文章测评了278个转录组分析pipeline,包括13种mapping软件、3种定量软件和7种标准化方法。
评价指标:accuracy; precision; reliability
具体分析代码
##############################
# Mapping
##############################
# 1. Bowtie (with RSEM quantification)
#Index Preparation
rsem-prepare-reference --gtf [GTF File] [Genome Fasta] [Output Prefix]
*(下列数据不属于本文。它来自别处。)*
/-- The correction of a single-bit error: written back, which counts as a write to the array,
and recorded (R414, R421, R426 KIND 0x01). The syndrome is left open
by the manual: a free value (entry 6). -/
def State.arrCorrect (s : State) (target sub i tid : Nat) : State :=
  let (w, s) := s.draw
  (s.arrWrite target sub i).record
    { kind := 0x01, target := target, sub := sub, sev := 1, tid := tid, addr := BitVec.ofNat 64 i,
      detail := w.toNat % 2 ^ 32 }

/-- An uncorrectable word is recorded: KIND 0x02 where it is fetched again, 0x03 where it is poisoned (R415). -/
def State.arrUncorr (s : State) (kind target sub i tid : Nat) : State :=
  let (w, s) := s.draw
  ({ s with errs := merase s.errs (errKey target sub i) }).record
    { kind := kind, target := target, sub := sub, sev := if kind = 0x02 then 1 else 2, tid := tid,
      addr := BitVec.ofNat 64 i, detail := w.toNat % 2 ^ 32 }

/-- An accepted write to a Keep word: the value reads back at once, the write is queued for the array, the count rises, and
the write that brings it to 1,000,000 raises a RAS event (R402, R403). The shadow word is written (R413). -/
def State.keepPut (s : State) (w : Nat) (v : BitVec 32) : State :=
  let n := s.keepCount w + 1
  let s1 : State := { s with keep := mset s.keep w v (keepDefault w),
                             kwcnt := mset s.kwcnt w (BitVec.ofNat 20 n) 0,
                             keepQ := s.keepQ ++ [(w, s.keepRd w)] }
  let s1 := s1.arrWrite 151 0 w
  if n = keepLife then
    s1.record { kind := 0x12, target := 151, sev := 1, addr := BitVec.ofNat 64 w }
  else s1

/-- A Keep word is read: a shadow word in error is read again from the array and corrected (R402, R415). -/
def State.keepSee (s : State) (w : Nat) : BitVec 32 × State :=
  (s.keepRd w, match s.arrJudge 151 0 w with
    | (.corrected, s) => s.arrCorrect 151 0 w 0
    | (.uncorrectable, s) => s.arrCorrect 151 0 w 0
    | (_, s) => s)

/-- VAO is lost: each queued write to a Keep word either stands or is undone, with its count; the writes reach the array in
order, and how many have reached it is open (R404). -/
def State.keepLost (s : State) : State :=
  if s.keepQ.isEmpty then s
  else
    let (w, s) := s.draw
    let gone := (s.keepQ.drop (w.toNat % (s.keepQ.length + 1))).reverse
    let s := gone.foldl (fun (s : State) e =>
      { s with keep := mset s.keep e.1 e.2 (keepDefault e.1),
               kwcnt := mset s.kwcnt e.1 (BitVec.ofNat 20 (s.keepCount e.1 - 1)) 0 }) s
    { s with keepQ := [] }

/-! ### Access to no memory -/

/-- The global address of a local one (R135), which is what a record names (R425). -/
def State.globalOf (s : State) (a : Nat) : Word := BitVec.ofNat 64 (s.fld F.MAP_NODE_NODEID * 2 ^ 52 + a)

/-- An access to no memory is counted and logged (R218, R426 KIND 0x07). -/
def State.noMemory (s : State) (tid : Nat) (a : Word) : State :=
  (s.bump .MAP_NOMEMCNT).record { kind := 0x07, target := 154, sev := 0, tid := tid, addr := a }

end Sys2Proof.Machine
end

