-- ==== Sys2Proof/Machine/Chan.lean ====
section
/-! DEFINITION. What a memory channel stores and how one superline operation is carried out: metadata, keys, symbol
code, reads, writes, freezes and mirrored pairs (R245 to R257, R274 to R292). -/
namespace Sys2Proof.Machine

/-! ### Not-recently-used replacement -/

/-- Way w of a set of n ways has been used: its bit is set, and when every valid way has its bit set, the others clear
(R247, R137, R237; entry 18). -/
def CSet.touch {α : Type} (c : CSet α) (n w : Nat) : CSet α :=
  let b := c.bits ||| (1#16 <<< w)
  let full := (List.range n).all (fun i => (mget c.ways i).isNone || b.getLsbD i)
  { c with bits := if full then 1#16 <<< w else b }

/-- The way to fill: the lowest invalid way, failing that the lowest not recently used among those allowed. -/
def CSet.nruVictim {α : Type} (c : CSet α) (n : Nat) (ok : Nat → Bool) : Option Nat :=
  match firstIdx n (fun i => ok i && (mget c.ways i).isNone) with
  | some w => some w
  | none => match firstIdx n (fun i => ok i && !c.bits.getLsbD i) with
    | some w => some w
    | none => firstIdx n ok

/-- The way whose entry meets p. -/
def CSet.find {α : Type} (c : CSet α) (p : α → Bool) : Option (Nat × α) := c.ways.find? (fun e => p e.2)

/-- An empty set. -/
def CSet.empty {α : Type} : CSet α := ⟨[], 0⟩

/-! ### Keys -/

/-- The key slot of a TID in a block is loaded (R386). -/
def State.keyLoaded (s : State) (slot tid : Nat) : Bool := (mget s.sec.slots (slot * 1024 + tid)).isSome

/-- The key pair of a TID in a block's slot (R386); an empty slot serves no request. -/
def State.keyOf (s : State) (slot tid : Nat) : BitVec 512 := mgetD s.sec.slots (slot * 1024 + tid) 0

/-- The tweak of burst slot j of a superline (R284): the slot's channel offset [51:6], and the tweak channel. -/
def xtsTweak (ch sl j : Nat) (mirror : Bool) : BitVec 128 :=
  BitVec.ofNat 128 ((4 * sl + j) % 2 ^ 46 + (if mirror then ch - ch % 2 else ch) * 2 ^ 46)

/-- What seals each burst of a superline for a TID (R284, R285). -/
def State.sealOf (s : State) (ch sl tid : Nat) : Vector Config.Seal 4 :=
  Vector.ofFn (fun j => ⟨s.keyOf (mcSlot ch) tid, xtsTweak ch sl j.val (s.mirroredAt ch sl)⟩)

/-! ### The command history (R289, R440) -/

/-- Codes of DRAM commands. -/
def cmdAct : BitVec 4 := 1
def cmdRd : BitVec 4 := 2
def cmdWr : BitVec 4 := 3
def cmdRef : BitVec 4 := 5
def cmdRefSb : BitVec 4 := 6
def cmdRfm : BitVec 4 := 7
def cmdMrr : BitVec 4 := 8

/-- A command joins the history, which keeps 256. -/
def State.cmd (s : State) (ch : Nat) (c : DramCmd) : State :=
  let x := s.chan ch
  s.setChan ch { x with history := (x.history ++ [c]).drop (x.history.length + 1 - 256) }

/-- A command of a bank, numbered as its entry's bits [12:4]; one that names no bank names bank 0. -/
def State.cmdBank (s : State) (ch : Nat) (code : BitVec 4) (bank : Nat) (row : BitVec 18) : State :=
  s.cmd ch ⟨code, bank % 2 == 1, BitVec.ofNat 8 (bank / 2), row, 0, s.aoTime⟩

/-- Bursts at slots of the channel, offset / 64, are read or written: even ones lie on subchannel A (R273). -/
def State.cmdSlots (s : State) (ch : Nat) (code : BitVec 4) (slots : List Nat) : State :=
  slots.foldl (fun s n =>
    let p := Config.dramPlace (s.rd .MC_CFG ch) n
    s.cmd ch ⟨code, n % 2 == 1, p.extractLsb' 0 8, p.extractLsb' 8 18, p.extractLsb' 26 11, s.aoTime⟩) s

/-- Bursts js of a superline are read or written. -/
def State.cmdBursts (s : State) (ch : Nat) (code : BitVec 4) (sl : Nat) (js : List Nat) : State :=
  s.cmdSlots ch code (js.map (fun j => 4 * sl + j))

/-- The slot of a metadata line (R246). -/
def State.mdSlot (s : State) (ch line : Nat) : Nat := s.fld F.MC_CFG_CAPG ch * gib * 511 / 512 / 64 + line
#Mapping and Quantification
rsem-calculate-expression --paired-end -p [CPUs] --bowtie-path [Path to Bowtie] --phred33/64-quals --no-bam-output Read_1.fastq Read_2.fastq [RSEM Index] [Output Prefix]
# 2. Bowtie2
#Index Preparation
bowtie2-build [Reference Fasta File] [Reference Index Output]
#Single-Hit Mapping
bowtie2 -p [CPUs] -x [Reference Index (either AceView or HG)] -1 [read1.fastq] -2 [read2.fastq] > [output file.sam]
#Multi-Hit Mapping
bowtie2 -p [CPUs] -k 200 -x [Reference Index (either AceView or HG)] -1 [read1.fastq] -2 [read2.fastq] > [output file.sam]
# 3. BWA
#Index Preparation
bwa_index [Reference Fasta File]
#Mapping
bwa aln -1 -t [CPUs] [Reference Index (either AceView or HG)] read1.fastq > output1.sai
bwa aln -2 -t [CPUs] [Reference Index (either AceView or HG)] read2.fastq > output2.sai
bwa sampe [Reference Index (either AceView or HG)] output1.sai output2.sai read1.fastq read2.fastq > output.sam
# 4.GSNAP
#Index Preparation
gmap_build -D [Reference Index Output Directory] -d [Reference Index Output Name] [Reference Fasta File]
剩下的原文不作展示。